# pulling shots low left



## gedster86

Hey guys, and girls, I need some advice on my shooting. Im shootin a destroyer 350 with a 6 inch brace height for indoor 3 spot target. In a 600 round i average around 593-596. when i miss, i usually always miss left. Im still trying to get use to my stands shoot off thumb release. im a right handed shooter, and yes i know a 6 inch brace is terrible for indoor but i already bought the bow for hunting before i got introduced to 3 spot targets 2 months ago.Would a longer axle to axle bow with a bigger brace height help me that much more? Im shooting 27.5 inch draw length with sword 3rd apex .19 dia sights extended to 6 inches for the Pennsylvania state championships. thanks for help!


----------



## carlielos

My guess would be draw length, try a tad shorter or longer, its amazing what just a few twist's in the string can do.


----------



## mike 66

try this.. paper tune the bow it could just be a over spined arrows:cool2:


----------



## gedster86

the bow is shooting bulllet holes with a bare shaft.

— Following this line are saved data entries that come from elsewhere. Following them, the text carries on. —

-- ==== Sys2Proof/Tests/Slice0.lean ====
section
/-! SUPPORT. Tests: ill-formed lines refused, words written out from the encodings, one step of each
instruction against 95_test_vectors.md or a rule's own example, and for each statement with hypotheses
a state that meets them (`test_witness_<statement>`). -/

namespace Sys2Proof.Tests

open Sys2Proof.Machine Sys2Proof.Claims

/-! ### Helpers -/

/-- A buffer that lists a gray image, pixel index 0 first. -/
def grayCells : Nat → List Byte → List Host.Cell
  | _, [] => []
  | i, v :: vs => (3 * i, v) :: (3 * i + 1, v) :: (3 * i + 2, v) :: grayCells (i + 1) vs

def gray (vs : List Byte) : Memory := { cells := grayCells 0 vs, epoch := 0 }

def blank : Memory := { cells := [], epoch := 0 }

/-- Channel `c` of the first `n` pixels. -/
def plane (m : Memory) (c : Channel) (n : Nat) : List Nat :=
  (List.range n).map fun i => (pbByte m (3 * i + c.val)).toNat

/-- The word a step read. -/
def readWord (o : Host.Outcome State Fault Refusal) : Option Word :=
  match o with
  | .next t => t.rdata
  | _ => none

/-- STATUS after a step. -/
def status (o : Host.Outcome State Fault Refusal) : Option Word :=
  match o with
  | .next t => some (statusWord t)
  | _ => none

/-- A field of the state after a step. -/
def after {α : Type} (f : State → α) (o : Host.Outcome State Fault Refusal) : Option α :=
  match o with
  | .next t => some (f t)
  | _ => none

/-- Reset on a build with PIX_CAPACITY = 16. -/
def fresh : State := { State.reset with capacity := 16 }

/-- A loaded gray 2x2 image, the region all of it, the port at (1, 1): the corner in bounds. -/
def idle : State :=
  { fresh with width := 2, height := 2, aw := 2, ah := 2, pixX := 1, pixY := 1
               pb := gray [10, 20, 30, 40] }

/-- The record of a command over `idle`. -/
def record (op : LevelOp) (n : BitVec 5) : Pending :=
  { op := op, levels := n, w := 2, h := 2, aw := 2, ah := 2 }

/-- `idle` with FWD1 in progress. -/
def working : State := { idle with pending := some (record .fwd1 0) }

/-- WIDTH * HEIGHT = 20 above PIX_CAPACITY = 16. -/
def misfit : State := { fresh with width := 5, height := 4 }

/-! ### WellFormed: one ill-formed line for each check -/

theorem test_illformed_fwdn_count : (Line.cmd (.fwdn (some 32))).wellFormed = false := by decide
theorem test_illformed_fwdn_absent : (Line.cmd (.fwdn none)).wellFormed = false := by decide
theorem test_illformed_invn_count : (Line.wrText .cmd (.invn (some 32))).wellFormed = false := by decide
theorem test_illformed_invn_absent : (Line.cmd (.invn none)).wellFormed = false := by decide
theorem test_illformed_value : (Line.wr .width 4294967296).wellFormed = false := by decide
theorem test_illformed_wait : (Line.wait 0).wellFormed = false := by decide
theorem test_illformed_geom :
    (Line.geom 4294967296 0).wellFormed = false ∧ (Line.geom 0 4294967296).wellFormed = false := by decide
theorem test_illformed_active :
    (Line.active 4294967296 0).wellFormed = false ∧ (Line.active 0 4294967296).wellFormed = false := by decide
theorem test_illformed_at :
    (Line.atPix 4294967296 0).wellFormed = false ∧ (Line.atPix 0 4294967296).wellFormed = false := by decide
theorem test_illformed_setpix :
    (Line.setpix 0 0 256 0 0).wellFormed = false ∧ (Line.setpix 0 0 0 256 0).wellFormed = false ∧
    (Line.setpix 0 0 0 0 256).wellFormed = false := by decide
theorem test_illformed_setpix_at :
    (Line.setpix 4294967296 0 0 0 0).wellFormed = false ∧
    (Line.setpix 0 4294967296 0 0 0).wellFormed = false := by decide
theorem test_illformed_setgray :
    (Line.setgray 0 0 256).wellFormed = false ∧ (Line.setgray 4294967296 0 0).wellFormed = false ∧
    (Line.setgray 0 4294967296 0).wellFormed = false := by decide
theorem test_illformed_getpix :
    (Line.getpix 4294967296 0).wellFormed = false ∧ (Line.getpix 0 4294967296).wellFormed = false := by decide
theorem test_illformed_getgray :
    (Line.getgray 4294967296 0).wellFormed = false ∧ (Line.getgray 0 4294967296).wellFormed = false := by decide
theorem test_wellformed_bounds :
    (Line.cmd (.fwdn (some 31))).wellFormed = true ∧ (Line.cmd (.invn (some 0))).wellFormed = true ∧
    (Line.wr .height 4294967295).wellFormed = true ∧ (Line.setpix 0 0 255 255 255).wellFormed = true := by
  decide

/-! ### Decoding: words written out from 30_encoding.md R70, R71, R75, R76 -/

theorem test_decode_commands :
    decode (.cmd 0b0000000000000000000_00000_00000000#32) = .ok .nop ∧
    decode (.cmd 0b0000000000000000000_00000_00000001#32) = .ok .fwd1 ∧
    decode (.cmd 0b0000000000000000000_00000_00000010#32) = .ok .inv1 ∧
    decode (.cmd 0b0000000000000000000_11111_00000011#32) = .ok (.fwdn 31) ∧
    decode (.cmd 0b0000000000000000000_00010_00000100#32) = .ok (.invn 2) := ⟨rfl, rfl, rfl, rfl, rfl⟩

/-- V-ENC: the illegal words. -/
theorem test_decode_illegal :
    decode (.cmd 0x00000100) = .error .levelsNotZero ∧ decode (.cmd 0x00000101) = .error .levelsNotZero ∧
    decode (.cmd 0x00000202) = .error .levelsNotZero ∧ decode (.cmd 0x00000005) = .error .reservedOpcode ∧
    decode (.cmd 0x000000FF) = .error .reservedOpcode ∧ decode (.cmd 0x00002003) = .error .reservedBits ∧
    decode (.cmd 0x80000004) = .error .reservedBits := ⟨rfl, rfl, rfl, rfl, rfl, rfl, rfl⟩

theorem test_decode_reads :
    decode (.bus 0x0000000000) = .ok .rdId ∧ decode (.bus 0x0100000000) = .ok .rdCtrl ∧
    decode (.bus 0x0200000000) = .ok .rdStatus ∧ decode (.bus 0x0300000000) = .ok .rdCmd ∧
    decode (.bus 0x0400000000) = .ok .rdWidth ∧ decode (.bus 0x0500000000) = .ok .rdHeight ∧
    decode (.bus 0x0600000000) = .ok .rdAw ∧ decode (.bus 0x0700000000) = .ok .rdAh ∧
    decode (.bus 0x0800000000) = .ok .rdPixX ∧ decode (.bus 0x0900000000) = .ok .rdPixY ∧
    decode (.bus 0x0A00000000) = .ok .rdPixData ∧ decode (.bus 0x0B00000000) = .ok .rdPixGray ∧
    decode (.bus 0x0C00000000) = .ok .rdCapacity ∧ decode (.bus 0x0D00000000) = .ok .rdW13 ∧
    decode (.bus 0x0E00000000) = .ok .rdW14 ∧ decode (.bus 0x0FFFFFFFFF) = .ok .rdW15 :=
  ⟨rfl, rfl, rfl, rfl, rfl, rfl, rfl, rfl, rfl, rfl, rfl, rfl, rfl, rfl, rfl, rfl⟩

theorem test_decode_writes :
    decode (.bus 0x1000000001) = .ok (.wrId 1) ∧ decode (.bus 0x1180000001) = .ok (.wrCtrl 0x80000001) ∧
    decode (.bus 0x1200000006) = .ok (.wrStatus 6) ∧ decode (.bus 0x1300000203) = .ok (.wrCmd 0x203) ∧
    decode (.bus 0x1400000004) = .ok (.wrWidth 4) ∧ decode (.bus 0x15FFFFFFFF) = .ok (.wrHeight 0xFFFFFFFF) ∧
    decode (.bus 0x1600000002) = .ok (.wrAw 2) ∧ decode (.bus 0x1700000003) = .ok (.wrAh 3) ∧
    decode (.bus 0x1800000003) = .ok (.wrPixX 3) ∧ decode (.bus 0x1900000005) = .ok (.wrPixY 5) ∧
    decode (.bus 0x1A001E140A) = .ok (.wrPixData 0x001E140A) ∧
    decode (.bus 0x1B000000FF) = .ok (.wrPixGray 0xFF) ∧
    decode (.bus 0x1C00000007) = .ok (.wrCapacity 7) ∧ decode (.bus 0x1D00000008) = .ok (.wrW13 8) ∧
    decode (.bus 0x1E00000009) = .ok (.wrW14 9) ∧ decode (.bus 0x1F12345678) = .ok (.wrW15 0x12345678) :=
  ⟨rfl, rfl, rfl, rfl, rfl, rfl, rfl, rfl, rfl, rfl, rfl, rfl, rfl, rfl, rfl, rfl⟩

I read some threads last night about focusing more on aiming an not the release. and i tried it last night and i shot a 299 out of 300. Do any of you fellas have a problem on 3 spot targets that if u aim so hard that the target and pin can become blurry and your eyes will almost like burn? it has happened to me that last few times i shot. I shoot with a #6 verifier and standard .19 diameter pins


----------



## carlielos

gedster86 said:


> the bow is shooting bulllet holes with a bare shaft. I read some threads last night about focusing more on aiming an not the release. and i tried it last night and i shot a 299 out of 300. Do any of you fellas have a problem on 3 spot targets that if u aim so hard that the target and pin can become blurry and your eyes will almost like burn? it has happened to me that last few times i shot. I shoot with a #6 verifier and standard .19 diameter pins


Myself personally I draw and aim immediately, the pin is floating, then I begin my shot execution, Push Pull and its amazing how much the Float will settle down during the shot, I notice when I shoot low that the shot took too long to come about, now when I sence that its taking too long I let down and start again.
I use a 1/16 peep no clarifyer with an 8X lenze, without my glasses the target is crystal clear but my pins are blury, with the glasses it more of a 40/60 mix the target is not as clear but I can see my pins, I have noticed when Im struggling that my eves will get tired yes, and I have to blink, unfortunately thats when the shot usually goes off lol
Try to be more relaxed in general and let the shot happen, eventually the score will take care of its self!


----------



## Big Ragu

Sounds as if the D/L may be a smidgen long , I have found that if the shot breaks left it is because of outward pressure . in other words your bow hand can not drive toward the target at the shot it can only Vere to the left(if you are right handed) it will also cause your shoulder to drop since all the weight of the bow is hinged on an over extended bow arm. this assessment is purely an educated opinion with out seeing you shoot. some times all you need to do is move that D loop up a little and reset the rest, the bow will hold better by keeping that front end up. other issues might include a lack of concentration at the moment of release, focusing on the actual release of the arrow in stead of where the arrow should go is like turning off the lights when your driving at night...lol. instead of finishing the shot at the release you may want to switch gears and focus on ending the shot by listening for the arrow impacting the target.You may just be ending your sequence to soon when you feel the release of the arrow. blind bailing is a good thing but can actually cause us to program our selves to drop our arm prematurely , since we are only a few feet away. ...good luck!


----------



## r2t2

You may be anticipating your shot and grabbing the bow. 

RT


----------



## soonerboy

Same for me r2t2. When I anticipate the shot-----low left almost every time.


----------



## Ray Ray

If you are useing BT to fire the shot & over hold. Hold longer than your confort zone, alot of the time you will try to help the release go off by pushing with your bow arm. The result will be a low left because you are fully extended & you have no where to go on the recoil so your arm flys left & down.


----------



## big B ohio

If your draw isnt a little long check your feet. Make sure your stance isnt opened up


----------



## The Viper

I always shoot better when i focus completely on aiming and kinda let me solution 2.5 almost surprise me. if i think about the release i shoot low everytime


----------



## rdneckhillbilly

All the above is true but it could be a form issue and you are not holding your bow arm up until the arrow impacts the target...trying to peak at the arrow. That would explain missing left once in a while as well.


----------